I traded in my 2004 for a 2006 too early it seems.

I did get a nice bonus in the mail yesterday. A check from GMAC for my security deposit refund (my 2004 was leased) PLUS three monthly lease payments (I was three months ahead of the payment schedule).

A nice bonus, it takes some of the sting out of seeing the price drop by one grand, literally days after buying my '06.

The dealer is asking $27600 for my '04. 6144 miles, Phantom Black w/RedHot and M6.


----------



## DallasSleeper (Jan 3, 2006)

jontyrees said:


> Anyone else get a letter about a Pontiac Inventory Buyback program?
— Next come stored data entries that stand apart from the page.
-- ==== Sys2Proof/Machine/Ports.lean ====
section
/-! DEFINITION. Fabric memory ports (spec/06 R164 to R168): the operations of Table MEM-3, and what a port does at a
fabric-clock edge. -/

namespace Sys2Proof.Machine

/-! ## Inputs (Table MEM-2) -/

def Port.wdata (p : Port) : Nat := bits p.inp.toNat 0 64
def Port.addr (p : Port) : Nat := bits p.inp.toNat 64 19
def Port.op (p : Port) : Nat := bits p.inp.toNat 83 4
def Port.last (p : Port) : Bool := p.inp.getLsbD 87
def Port.dest (p : Port) : Nat := bits p.inp.toNat 88 8

/-- Lane whose tee takes port `p` of region `r`, if any (R483). -/
def State.teeLane (s : State) (r p : Nat) : Option Nat :=
  ((List.range 4).map (fun i => 4 * bayOf r + i)).find? (fun n =>
    s.bit (LN n 8) 0 && s.fld (LN n 8) 1 2 = slotOf r && s.fld (LN n 8) 3 2 = p)

/-- The refusal of an operation (line ERR). -/
def refusedOp : PortRes := { err := true }

/-- Execute the operation that the port captured, when its code is `op` (R165). One captured at a tick edge stands in the sender's
order as log 56 says: a PUSH before TICK, whose frame it has still (R183), and a LOOKUP after TARGET_TICK_COMMIT (R191). -/
def State.portOp (s : State) (k op : Nat) (f : Port → State → PortRes × State) : State :=
  let p := s.port k
  if p.fresh && p.op = op then
    let (res, t) := f p s
    t.setPort k { t.port k with res, fresh := false }
  else s

/-! ## Direct blocks (R167) -/

/-- Does a lower-numbered port of the region access the same block in the same cycle (R167)? -/
def State.collides (s : State) (k : Nat) (p : Port) : Bool :=
  (List.range (k % 4)).any (fun i =>
    let o := s.port (k / 4 * 4 + i)
    o.capCyc = p.capCyc && (o.op = 1 || o.op = 2) && bits o.addr 12 7 = bits p.addr 12 7)

/-- The block that a READ or WRITE names, if the port may reach it (R167). -/
def State.directBlock (s : State) (k : Nat) (p : Port) : Option Nat :=
  let b := bits p.addr 12 7
  let blk := 96 * bayOf (k / 4) + b
  if b < 96 ∧ s.blockRegion blk = some (k / 4) then some blk else none

/-- A direct access: refused where the block is not the region's, or on a collision (R167). -/
def State.direct_ (s : State) (k : Nat) (p : Port) (f : Nat → Nat → State → PortRes × State) : PortRes × State :=
  match s.directBlock k p with
  | none => (refusedOp, s)
  | some b => if s.collides k p then (refusedOp, s.count (QC k 0x60) 0 16 1) else f b (bits p.addr 0 12) s

/-- READ (Table MEM-3). -/
def State.portRead (k : Nat) (p : Port) (s : State) : PortRes × State :=
  s.direct_ k p (fun b w s =>
    let ((v, ce, ue), s) := s.readWord b w
    ({ data := BitVec.ofNat 64 v, rvalid := true, ce, ue }, if ue then s.foundUE b w 0 else s))

/-- WRITE (Table MEM-3). -/
def State.portWrite (k : Nat) (p : Port) (s : State) : PortRes × State :=
  s.direct_ k p (fun b w s => ({}, s.putWord b w p.wdata))

/-! ## Queue operations (Table MEM-3) -/

/-- PUSH: FIFO, derandomizer or pipeline with SRC = FMP; a push refused for bandwidth, or with its record, returns ERR
(R177, R181; log 24). -/
def State.portPush (k : Nat) (p : Port) (s : State) : PortRes × State :=
  let m := s.qMode k
  if dSrc (s.desc k) ≠ 1 ∨ m = 0 ∨ 3 < m then (refusedOp, s)
  else if m = 2 then
    let (refused, s) := s.derandWord k p.wdata p.last
    (if refused then refusedOp else {}, s.queueRecords k)
  else if (s.queue k).bufFull false && !(s.queue k).stopped then (refusedOp, s.reject k)
  else ({}, if m = 1 then s.fifoWord k p.wdata false else s.pipeWord k p.wdata false)

/-- POP: from the prefetch, at capture of the data (R168, R179, R180). -/
def State.portPop (k : Nat) (_ : Port) (s : State) : PortRes × State :=
  if !s.fifoLike k || dDrain (s.desc k) then (refusedOp, s)
  else
    let ahead := match (s.port k).out.pop with
      | some (true, _) => 1
      | _ => 0
    ({ pop := some (decide (ahead < (s.queue k).pre.length) && !(s.queue k).sendsHead, 0) }, s)

/-- LOOKUP (R190). -/
def State.portLookup (k : Nat) (p : Port) (s : State) : PortRes × State :=
  if s.qMode k ≠ 5 ∨ s.entries k ≤ p.addr then (refusedOp, s)
  else
    let ((v, ce, ue), s) := s.queueRead k (p.addr + (s.queue k).half * s.entries k) 0
    ({ data := BitVec.ofNat 64 v, rvalid := true, ce, ue }, s)

/-- HIST_ADD (R188). -/
def State.portHist (k : Nat) (p : Port) (s : State) : PortRes × State :=
  let x := s.queue k
  let n := p.wdata % 2 ^ 32
  if s.qMode k ≠ 4 then (refusedOp, s)
  else if s.nBins k ≤ p.addr then (refusedOp, s.discard k)
  else if x.flight.any (fun f => f.1 = p.addr) then
    ({}, s.setQueue k { x with flight := x.flight.map (fun f =>
      if f.1 = p.addr then (f.1, min (f.2.1 + n) (s.binMax k), f.2.2) else f) })
  else if 16 ≤ x.adds.length then (refusedOp, s.discard k)
  else ({}, s.setQueue k { x with adds := x.adds ++ [(p.addr, n)] })

/-- The index entry of frame `f` is read: a single-bit error is rewritten, an uncorrectable entry is reported (Table
FLT-3). -/
def State.readIndex (s : State) (q f : Nat) : State :=
  let x := s.queue q
  let i := f % 16384
  match mget (fun _ => 0) x.idxErr i with
  | 0 => s
  | 1 => s.setQueue q { x with idxErr := mput (fun _ => 0) x.idxErr i 0 }
  | _ => s.latch 0x0A 0xFFFF (0xFFFF + i * 2 ^ 16 + 1 * 2 ^ 32)

/-- READOUT (R185, R187, R189): retention is settled at acceptance (log 25). -/
def State.portReadout (k : Nat) (p : Port) (s : State) : PortRes × State :=
  let s := s.endRecord k
  let x := s.queue k
  let lane := bits p.wdata 48 2
  let f := p.wdata % 2 ^ 48
  if 16 ≤ x.ro.length then (refusedOp, s)
  else match s.qMode k with
    | 3 =>
      if !laterFrame x.curt f then (refusedOp, s)
      else
        let kept := s.retained k f
        let e := if kept then
            RoEntry.frame f (mget (fun _ => 0) x.idx (f % 16384)) (s.frameLen k f) (x.overfull.contains f) false p.dest lane
          else .frame f 0 0 false true p.dest lane
        let s := s.readIndex k f
        ({}, s.setQueue k { s.queue k with ro := x.ro ++ [e] })
    | 4 =>
      let b := bits p.addr 12 7
      if dBlks (s.desc k) ≤ b then (refusedOp, s)
      else ({}, s.setQueue k { x with ro := x.ro ++ [.bins b (p.wdata.testBit 63) s.frameNo p.dest lane] })
    | _ => (refusedOp, s)

def execFmpNop (r : Fin 96) (p : Fin 4) (s : State) : Host.Outcome State Fault Refusal :=
  .next (s.portOp (4 * r.val + p.val) 0 (fun _ t => ({}, t)))
def execFmpRead (r : Fin 96) (p : Fin 4) (s : State) : Host.Outcome State Fault Refusal :=
  .next (s.portOp (4 * r.val + p.val) 1 (State.portRead (4 * r.val + p.val)))
def execFmpWrite (r : Fin 96) (p : Fin 4) (s : State) : Host.Outcome State Fault Refusal :=
  .next (s.portOp (4 * r.val + p.val) 2 (State.portWrite (4 * r.val + p.val)))
def execPush (r : Fin 96) (p : Fin 4) (s : State) : Host.Outcome State Fault Refusal :=
  .next (s.portOp (4 * r.val + p.val) 3 (State.portPush (4 * r.val + p.val)))
def execPop (r : Fin 96) (p : Fin 4) (s : State) : Host.Outcome State Fault Refusal :=
  .next (s.portOp (4 * r.val + p.val) 4 (State.portPop (4 * r.val + p.val)))
def execLookup (r : Fin 96) (p : Fin 4) (s : State) : Host.Outcome State Fault Refusal :=
  .next (s.portOp (4 * r.val + p.val) 5 (State.portLookup (4 * r.val + p.val)))
def execHistAdd (r : Fin 96) (p : Fin 4) (s : State) : Host.Outcome State Fault Refusal :=
  .next (s.portOp (4 * r.val + p.val) 6 (State.portHist (4 * r.val + p.val)))
def execReadout (r : Fin 96) (p : Fin 4) (s : State) : Host.Outcome State Fault Refusal :=
  .next (s.portOp (4 * r.val + p.val) 7 (State.portReadout (4 * r.val + p.val)))

/-! ## The edge (R112, R144, R166, R168) -/

/-- Remove the head word that a POP took (R179, R182). Where DRAIN_EN came on while the POP was under way, its word may belong to a
record that the drain has queued, which then removes one word fewer (DEDUCED log 138). -/
def State.removeHead (s : State) (k : Nat) : State :=
  let x := s.queue k
  let closed := match x.closed with
    | c :: rest => if s.qMode k = 2 && !x.sendsHead then (if c.popped + 1 = c.len + 1 then rest else { c with popped := c.popped + 1 } :: rest) else x.closed
    | [] => []
  ((s.setQueue k { x with pre := x.pre.drop 1, rd := (x.rd + 1) % s.wq k, occ := x.occ - 1, closed, ro := x.headTaken }).updThrottle k).closeIfLow k

/-- The data of a POP falls on this edge: it is captured, or the POP removes nothing and is missed (R168, R179). A head that an
OVERWRITE has discarded since it was presented is no longer there to remove: the POP is missed (DESIGN CHOICE, log 178). -/
def State.commitPop (s : State) (k : Nat) (captured : Bool) : State :=
  match (s.port k).out.pop with
  | none => s
  | some (found, off) =>
    if found && captured && (((s.queue k).pre.head?.map (·.off)) = some off) then s.removeHead k
    else s.count (QC k 0x60) 16 16 1

/-- Present the result of a POP: the head as it stands after every earlier POP (R168). -/
def State.presentPop (s : State) (k : Nat) (x : PortRes) (kept : Bool) : PortRes :=
  match x.pop with
  | none => x
  | some (found, _) =>
    match (s.queue k).pre with
    | h :: _ =>
      if (found || kept) && !(s.queue k).sendsHead then
        let c := (s.queue k).closed.head?
        let hd := s.qMode k = 2 && (match c with
          | some c => c.popped = 0
          | none => false)
        let la := s.qMode k = 2 && (match c with
          | some c => c.popped = c.len
          | none => false)
        { x with data := h.data, rvalid := true, ce := h.ce, ue := h.ue, hdr := hd, last := la, pop := some (true, h.off) }
      else { x with pop := some (false, 0) }
    | [] => { x with pop := some (false, 0) }

/-- Present a teed lane word, at most one per fabric cycle (R483, R484, Table IOL-5). -/
def State.presentTee (s : State) (k n : Nat) : State :=
  let l := s.laneOf n
  let al := (s.bit (LN n 0x10) 2).toNat * 4
  match (if (s.region (k / 4)).held then [] else l.tee) with
    | (w, c, g) :: rest =>
      (s.setLane n { l with tee := rest }).setPort k { s.port k with
        out := { data := w }, lines := BitVec.ofNat 16 (1 + c.toNat * 2 + al + g.toNat * 8), fresh := false }
    | [] => s.setPort k { s.port k with out := { (s.port k).out with rvalid := false }, lines := BitVec.ofNat 16 al, fresh := false }

/-- A port at a fabric-clock edge; `s` is the state before the edge, `t` what the edge has made so far. -/
def State.portEdge (s : State) (k : Nat) (t : State) : State :=
  let r := k / 4
  match s.teeLane r (k % 4) with
  | some n => t.presentTee k n
  | none =>
    let held := (s.region r).held || s.clk.stopped
    let took := !held && !(s.region r).swapCycle
    let kept := match (t.port k).out.pop with
      | some (f, _) => f && !took
      | none => false
    let t := t.commitPop k took
    let p := t.port k
    let res := t.presentPop k p.res kept
    let ln := BitVec.ofNat 16 (opLines res + t.queueLines k)
    let t := t.setPort k { p with out := res, lines := ln, res := {}, fresh := false }
    if held || !s.run.writes || !s.loaded r (s.active r) then t
    else
      let inp := ofBits 96 (fun i =>
        let code := s.mpSel (s.active r) r (k % 4) i
        0x200 ≤ code && s.val (.out r (code - 0x200)))
      let q : Port := { t.port k with inp := BitVec.ofNat 96 inp, capCyc := s.tick.cyc }
      if 8 ≤ q.op then t.setPort k { q with res := refusedOp } else t.setPort k { q with fresh := true }

end Sys2Proof.Machine
end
I got one asking me to come by and get an appraisal for a buyback on my '04. I'm going to go by and see how the numbers work out on Friday. The only model I'd be interested in is an '05, so much will depend on the appraisal value, and how motivated they are to move '05s. My mileage is kinda high for it being only 1yr and a month or two into my Smartbuy, (19.2k miles), but my purchase price was only $25,700, so it'll be interesting to see how it plays out.
> 
> Any idea what incentives they're offering on '05s these days?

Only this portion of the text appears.